> _Problem details_:
From the entries below, please output exactly the lines starting at the one containing "not checked. -/" and ending at the one containing "rate := x.rate", both included.

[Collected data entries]
********************
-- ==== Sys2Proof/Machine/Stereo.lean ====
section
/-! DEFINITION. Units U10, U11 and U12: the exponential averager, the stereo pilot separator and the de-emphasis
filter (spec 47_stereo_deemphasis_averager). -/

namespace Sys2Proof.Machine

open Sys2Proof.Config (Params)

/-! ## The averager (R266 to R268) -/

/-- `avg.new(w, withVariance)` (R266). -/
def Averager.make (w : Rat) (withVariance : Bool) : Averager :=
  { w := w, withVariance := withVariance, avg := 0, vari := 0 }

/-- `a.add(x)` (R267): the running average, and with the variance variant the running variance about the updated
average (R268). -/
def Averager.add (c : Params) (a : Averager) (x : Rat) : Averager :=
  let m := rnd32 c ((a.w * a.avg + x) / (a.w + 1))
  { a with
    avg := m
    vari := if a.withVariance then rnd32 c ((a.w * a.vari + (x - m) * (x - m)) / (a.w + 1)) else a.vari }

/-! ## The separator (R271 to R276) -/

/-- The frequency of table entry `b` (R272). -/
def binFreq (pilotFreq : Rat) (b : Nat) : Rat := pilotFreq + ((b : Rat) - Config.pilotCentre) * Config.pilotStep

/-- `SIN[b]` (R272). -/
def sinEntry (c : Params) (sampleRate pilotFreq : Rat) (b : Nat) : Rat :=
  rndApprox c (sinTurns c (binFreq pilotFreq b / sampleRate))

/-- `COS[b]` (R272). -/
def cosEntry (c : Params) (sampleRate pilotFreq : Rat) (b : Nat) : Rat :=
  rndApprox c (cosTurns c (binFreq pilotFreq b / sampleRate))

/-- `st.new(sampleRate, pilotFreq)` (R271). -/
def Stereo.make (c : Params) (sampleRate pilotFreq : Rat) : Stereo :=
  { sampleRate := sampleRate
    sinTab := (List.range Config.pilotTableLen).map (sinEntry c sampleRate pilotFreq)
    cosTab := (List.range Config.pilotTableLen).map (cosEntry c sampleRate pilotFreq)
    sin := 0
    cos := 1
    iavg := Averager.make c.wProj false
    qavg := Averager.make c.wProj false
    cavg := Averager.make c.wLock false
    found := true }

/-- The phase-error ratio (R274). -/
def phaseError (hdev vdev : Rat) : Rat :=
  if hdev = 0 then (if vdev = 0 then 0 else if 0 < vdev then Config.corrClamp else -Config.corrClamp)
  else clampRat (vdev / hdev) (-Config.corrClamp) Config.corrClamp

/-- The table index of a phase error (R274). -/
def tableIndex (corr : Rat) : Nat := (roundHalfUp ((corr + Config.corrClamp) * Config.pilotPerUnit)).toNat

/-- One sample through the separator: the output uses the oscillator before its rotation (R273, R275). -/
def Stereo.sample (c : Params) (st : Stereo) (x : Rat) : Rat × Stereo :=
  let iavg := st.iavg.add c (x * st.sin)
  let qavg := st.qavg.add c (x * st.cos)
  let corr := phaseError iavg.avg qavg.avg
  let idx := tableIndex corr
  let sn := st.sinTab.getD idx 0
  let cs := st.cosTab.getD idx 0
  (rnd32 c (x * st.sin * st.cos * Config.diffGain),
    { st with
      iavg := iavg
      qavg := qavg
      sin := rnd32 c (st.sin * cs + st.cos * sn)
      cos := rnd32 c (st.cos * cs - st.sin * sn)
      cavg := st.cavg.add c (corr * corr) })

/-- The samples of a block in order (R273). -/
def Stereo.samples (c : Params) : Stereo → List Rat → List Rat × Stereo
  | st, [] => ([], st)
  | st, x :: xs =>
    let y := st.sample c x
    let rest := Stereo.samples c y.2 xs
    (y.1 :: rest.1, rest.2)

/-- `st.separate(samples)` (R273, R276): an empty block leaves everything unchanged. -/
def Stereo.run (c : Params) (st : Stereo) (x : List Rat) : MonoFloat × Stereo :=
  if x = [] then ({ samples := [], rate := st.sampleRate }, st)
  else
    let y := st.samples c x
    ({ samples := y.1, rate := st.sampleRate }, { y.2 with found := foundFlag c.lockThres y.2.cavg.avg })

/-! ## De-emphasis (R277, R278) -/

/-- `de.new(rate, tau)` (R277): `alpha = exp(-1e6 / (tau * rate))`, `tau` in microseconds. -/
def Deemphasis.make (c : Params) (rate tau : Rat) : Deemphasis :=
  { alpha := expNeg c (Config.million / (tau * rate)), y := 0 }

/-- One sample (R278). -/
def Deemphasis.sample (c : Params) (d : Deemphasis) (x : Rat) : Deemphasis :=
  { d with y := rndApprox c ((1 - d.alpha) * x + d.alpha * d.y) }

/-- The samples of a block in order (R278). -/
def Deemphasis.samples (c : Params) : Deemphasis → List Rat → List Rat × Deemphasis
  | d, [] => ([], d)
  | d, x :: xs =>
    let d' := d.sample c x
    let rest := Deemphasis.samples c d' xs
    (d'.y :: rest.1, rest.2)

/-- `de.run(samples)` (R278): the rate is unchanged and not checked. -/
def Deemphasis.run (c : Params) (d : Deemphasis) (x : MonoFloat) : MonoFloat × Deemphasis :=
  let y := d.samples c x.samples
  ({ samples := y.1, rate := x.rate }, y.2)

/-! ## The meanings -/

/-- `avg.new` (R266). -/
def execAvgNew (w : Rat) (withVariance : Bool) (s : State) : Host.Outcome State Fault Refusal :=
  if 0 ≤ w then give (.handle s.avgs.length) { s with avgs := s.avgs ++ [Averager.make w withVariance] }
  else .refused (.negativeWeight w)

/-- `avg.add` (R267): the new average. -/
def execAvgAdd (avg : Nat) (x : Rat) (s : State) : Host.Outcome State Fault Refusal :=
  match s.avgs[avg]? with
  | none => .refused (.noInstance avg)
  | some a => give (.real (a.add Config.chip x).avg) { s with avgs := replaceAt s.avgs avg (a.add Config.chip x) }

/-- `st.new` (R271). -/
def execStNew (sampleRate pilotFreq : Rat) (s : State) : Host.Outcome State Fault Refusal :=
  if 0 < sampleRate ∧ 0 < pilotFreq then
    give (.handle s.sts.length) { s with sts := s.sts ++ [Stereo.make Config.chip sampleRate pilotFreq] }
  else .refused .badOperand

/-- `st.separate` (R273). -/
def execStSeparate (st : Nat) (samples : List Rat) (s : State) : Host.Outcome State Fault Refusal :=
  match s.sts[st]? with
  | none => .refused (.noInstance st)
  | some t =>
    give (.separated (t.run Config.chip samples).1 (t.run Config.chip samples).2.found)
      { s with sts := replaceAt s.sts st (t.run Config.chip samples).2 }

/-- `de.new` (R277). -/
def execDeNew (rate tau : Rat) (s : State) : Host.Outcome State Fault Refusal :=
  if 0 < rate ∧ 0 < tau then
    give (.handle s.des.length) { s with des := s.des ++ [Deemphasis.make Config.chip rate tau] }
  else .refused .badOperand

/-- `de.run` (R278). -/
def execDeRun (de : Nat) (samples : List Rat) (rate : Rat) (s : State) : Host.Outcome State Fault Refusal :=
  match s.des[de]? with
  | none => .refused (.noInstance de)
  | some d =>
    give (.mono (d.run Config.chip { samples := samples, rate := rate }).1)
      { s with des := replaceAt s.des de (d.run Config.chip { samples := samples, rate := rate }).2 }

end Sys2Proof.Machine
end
********************
> _Task result_:
/-- `de.run(samples)` (R278): the rate is unchanged and not checked. -/
def Deemphasis.run (c : Params) (d : Deemphasis) (x : MonoFloat) : MonoFloat × Deemphasis :=
  let y := d.samples c x.samples
  ({ samples := y.1, rate := x.rate }, y.2)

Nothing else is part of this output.